Parents say to God that they will raise their child or children in the faith.  And yet, how many times do we never see those parents again at Mass?  How many times do children, especially as they approach First Holy Communion, not know how to pray, either conversationally with God, or even our simple memorized prayers like the Our Father, Hail Mary, and Glory Be?  It is not uncommon, even for parents who send their children to a Catholic School, to think that they no longer have to worry about raising their children in the faith, and yet, my personal experience and so many studies have shown that when the faith is not lived out at home, even if the child attends a Catholic school, that child will abandon the practice of the faith.
Or if we look at another sacrament, the Sacrament of Confirmation.  In that sacrament, we are given more grace and power of the Holy Spirit to share our faith with others, and to live as witnesses to the faith that was, for most, professed for them in baptism.  But out of those who have been confirmed, who said to God that they want to accept the grace of the Holy Spirit, how many show that faith in their words and actions?  How many simply leave the majority of the practice of their faith at the doors of this church, so that their worship of God at Mass has no effect on the choices they make in their daily lives?  And that’s if people even continue to practice their faith after Confirmation.  The old cheesy joke about a pastor with a bat problem comes to mind: a young pastor has bats in the church.  He tries to kill them with a tennis racquet, but no luck; he tries an exterminator, but the bats keep coming back.  So he asks a neighboring, older pastor who previously had bats what to do.  The older pastor says, “I just confirmed my bats, and I never saw them in church again.”
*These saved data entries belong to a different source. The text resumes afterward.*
/-- The rotates and shifts (R190). -/
def shiftInstr (op : ShiftOp) (k : Count) (w : Bool) (rm : RM) : Instr :=
  match op, k with
  | .rol, .one => .rol1 w rm
  | .rol, .cl => .rolCl w rm
  | .rol, .imm n => .rolImm w rm n
  | .ror, .one => .ror1 w rm
  | .ror, .cl => .rorCl w rm
  | .ror, .imm n => .rorImm w rm n
  | .rcl, .one => .rcl1 w rm
  | .rcl, .cl => .rclCl w rm
  | .rcl, .imm n => .rclImm w rm n
  | .rcr, .one => .rcr1 w rm
  | .rcr, .cl => .rcrCl w rm
  | .rcr, .imm n => .rcrImm w rm n
  | .shl, .one => .shl1 w rm
  | .shl, .cl => .shlCl w rm
  | .shl, .imm n => .shlImm w rm n
  | .shr, .one => .shr1 w rm
  | .shr, .cl => .shrCl w rm
  | .shr, .imm n => .shrImm w rm n
  | .sar, .one => .sar1 w rm
  | .sar, .cl => .sarCl w rm
  | .sar, .imm n => .sarImm w rm n

/-- SETcc (43_flag_control R262). -/
def setInstr (c : Cond) (rm : RM) : Instr :=
  match c with
  | .o => .seto rm
  | .no => .setno rm
  | .b => .setb rm
  | .nb => .setnb rm
  | .e => .sete rm
  | .ne => .setne rm
  | .be => .setbe rm
  | .nbe => .setnbe rm
  | .s => .sets rm
  | .ns => .setns rm
  | .p => .setp rm
  | .np => .setnp rm
  | .l => .setl rm
  | .nl => .setnl rm
  | .le => .setle rm
  | .nle => .setnle rm

/-- The pushes of one operand (40_stack R163–R167). -/
inductive PushForm where
  | ofRm (x : RM)
  | ofReg (r : RegNum)
  | ofSeg (r : SReg)
  | ofImm (v : Imm)
  | ofImm8 (v : Byte)
  deriving DecidableEq, Repr

/-- The instruction of a push. -/
def PushForm.instr : PushForm → Instr
  | .ofRm x => .pushRm x
  | .ofReg r => .pushR r
  | .ofSeg .es => .pushEs
  | .ofSeg .cs => .pushCs
  | .ofSeg .ss => .pushSs
  | .ofSeg .ds => .pushDs
  | .ofSeg .fs => .pushFs
  | .ofSeg .gs => .pushGs
  | .ofImm v => .pushImm v
  | .ofImm8 v => .pushImm8 v

/-- What a push pushes: an operand, a selector zero-extended, an immediate sign-extended where it is shorter. -/
def PushForm.item (s : State) : PushForm → Res (BitVec s.os.width.bits)
  | .ofRm x => s.rmRead s.os.width x
  | .ofReg r => .ok (s.reg s.os.width r)
  | .ofSeg r => .ok ((s.seg r).selector.setWidth s.os.width.bits)
  | .ofImm v => .ok (Imm.value s.os.width v)
  | .ofImm8 v => .ok (v.signExtend s.os.width.bits)

/-- The four operand forms of SBB, SUB and XOR (44_arith_logic R280). -/
inductive ArithForm where
  | rmR (rm : RM) (r : RegNum)
  | rRm (r : RegNum) (rm : RM)
  | rmImm (s : Bool) (rm : RM) (imm : Imm)
  | acc (imm : Imm)
  deriving DecidableEq, Repr

/-- SUB (R293–R296). -/
def subInstr (w : Bool) : ArithForm → Instr
  | .rmR rm r => .subRmR w rm r
  | .rRm r rm => .subRRm w r rm
  | .rmImm s rm imm => .subRmImm s w rm imm
  | .acc imm => .subAccImm w imm

/-- SBB (R283–R286). -/
def sbbInstr (w : Bool) : ArithForm → Instr
  | .rmR rm r => .sbbRmR w rm r
  | .rRm r rm => .sbbRRm w r rm
  | .rmImm s rm imm => .sbbRmImm s w rm imm
  | .acc imm => .sbbAccImm w imm

/-- XOR (R298–R301). -/
def xorInstr (w : Bool) : ArithForm → Instr
  | .rmR rm r => .xorRmR w rm r
  | .rRm r rm => .xorRRm w r rm
  | .rmImm s rm imm => .xorRmImm s w rm imm
  | .acc imm => .xorAccImm w imm

/-- The destination of a form. -/
def ArithForm.dst : ArithForm → RM
  | .rmR rm _ => rm
  | .rRm r _ => .reg r
  | .rmImm _ rm _ => rm
  | .acc _ => .reg accNum
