/-- R129, R130, R334, R336, R346, R347: SLDT, STR, VERR and VERW outside protected mode, and SGDT and SIDT with a register, are
invalid opcodes: #UD without an error code. -/
def Obligations.InvalidOpcodes : Prop :=
  ∀ (s : State) (i : Instr),
    ((s.mode ≠ .prot ∧ ∃ rm, i ∈ [Instr.sldt rm, .str rm, .verr rm, .verw rm]) ∨
      ∃ r, i ∈ [Instr.sgdt (.reg r), .sidt (.reg r)]) →
    exec i s = .fault (.raised .ud none { s with cur := Cur.idle })

/-- R334–R337: SLDT and STR in protected mode, SMSW in every mode, complete where their operand may be written: two bytes of
memory whatever OS is; a 16-bit register; of a 32-bit register the low half, its upper half being free. -/
def Obligations.SystemWordStoresComplete : Prop :=
  ∀ (s : State) (i : Instr) (v : Word) (rm : RM) (ws : List Nat),
    (s.mode = .prot ∧ (i = .sldt rm ∧ v = s.ldtr.selector ∨ i = .str rm ∧ v = s.tr) ∨
      i = .smsw rm ∧ v = s.cr0.extractLsb' 0 16) →
    Memory.wf s.mem = true → s.slot .word rm = .ok ws → ws.Nodup →
    ∃ t, exec i s = .next t ∧
      (s.os = .s16 ∨ (∃ m, rm = .mem m) → operandIs s t .word rm ws v) ∧
      (∀ r, rm = .reg r → t.reg .word r = v ∧ regsKept [r] s t ∧ memKept [] s t) ∧
      t.eflags = s.eflags ∧ t.segs = s.segs ∧ systemKept s t ∧ completed s t

/-- R346–R348: VERR and VERW in protected mode complete where their operand is readable and the descriptor does not page-fault:
ZF says whether the segment may be read (written) at the less privileged of CPL and the selector's RPL, 0 for a null
selector and outside the table; no other flag and nothing else changes. -/
def Obligations.SegmentVerifications : Prop :=
  ∀ (s : State) (rm : RM) (sel : Word), s.mode = .prot → s.rmRead .word rm = .ok sel →
    (∀ c lin, s.desc sel ≠ some (.pageFault c lin)) →
    let usable := fun (p : Descriptor → Prop) => 4 ≤ sel.toNat ∧ ∃ d, s.desc sel = some (.found d) ∧ p d
    let level := fun (d : Descriptor) => s.cpl ≤ d.dpl ∧ rpl sel ≤ d.dpl
    (∃ t, exec (.verr rm) s = .next t ∧
      (flag t.eflags .zf = true ↔ usable (fun d => d.isReadable = true ∧ (d.isConforming = true ∨ level d))) ∧
      flagsKept [.zf] s t ∧ t.regs = s.regs ∧ t.segs = s.segs ∧ memKept [] s t ∧ systemKept s t ∧ completed s t) ∧
    (∃ t, exec (.verw rm) s = .next t ∧
      (flag t.eflags .zf = true ↔ usable (fun d => d.isWritable = true ∧ level d)) ∧
      flagsKept [.zf] s t ∧ t.regs = s.regs ∧ t.segs = s.segs ∧ memKept [] s t ∧ systemKept s t ∧ completed s t)

/-! ## WAIT, XCHG, XLATB (47_wait_xchg_xlat) -/

/-- R360, 20_memory R96: one step of WAIT: TS before ERROR before BUSY; while BUSY is active it holds, EIP at the WAIT byte;
else it completes, no coprocessor store is pending any more, the last one issued to a byte, where the processor has not
written it meanwhile, is what memory holds there, and bytes the coprocessor has not stored to are kept. -/
def Obligations.WaitSteps : Prop :=
  ∀ (s : State),
    let ts := s.cr0.getLsbD 3
    (ts = true → exec .wait s = .fault (.raised .nm none { s with cur := Cur.idle })) ∧
    (ts = false → s.pins.error = true → exec .wait s = .fault (.raised .mf none { s with cur := Cur.idle })) ∧
    (ts = false → s.pins.error = false → s.pins.busy = true → exec .wait s = .next { s with cur := Cur.idle }) ∧
    (ts = false → s.pins.error = false → s.pins.busy = false → Memory.wf s.mem = true →
      (∀ c ∈ s.coproc, c.addr < 2 ^ 32) →
      ∃ t, exec .wait s = .next t ∧ t.coproc = [] ∧ memKept (s.coproc.map CopStore.addr) s t ∧
        (∀ before c after, s.coproc = before ++ c :: after → c.raced = false → (∀ d ∈ after, d.addr ≠ c.addr) →
          Memory.get t.mem c.addr = c.byte) ∧
        t.regs = s.regs ∧ t.eflags = s.eflags ∧ t.segs = s.segs ∧ systemKept s t ∧ completed s t)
The other temptation for us, as children of God, is to do what we probably all have done as kids.  When it came to our life at home, we have all probably said to ourselves ‘I’ll do my chores later when it’s more convenient.’  We have all also probably said to ourselves, ‘I’ll grow in my faith when I’m older.’  Whether it’s saying a rosary more frequently, saying daily prayers, going to an extra Mass or two during the week, or any other religious practice that we know is good, it can be very easy to say, “I’ll do that when I’m older or retired.”  And certainly sometimes our Mass time is not conducive to working people, since we start at 8:15 a.m.  But, I know we have more retired people in our parish than come to daily Mass.  It’s not a requirement, so I’m not saying you have to come, but how many of you have thought about daily Mass, and maybe even told God you would go more, but then don’t follow through?  It’s very easy for all of us, myself including, whether we’re in school, working, or retired, to promise God that we’re going to grow in our faith, and then not follow through, and so we keep saying that we’ll do it later.  But in reality, we never have later.  The future is never ours to own.  All we ever know is that we have today, and how we can live our faith in the present.

Today the Lord invites us to let our actions speak; to follow what we say by what we do.  May we all take seriously the admonition by St. John in his first letter, “let us love not in word or speech but in deed and truth.”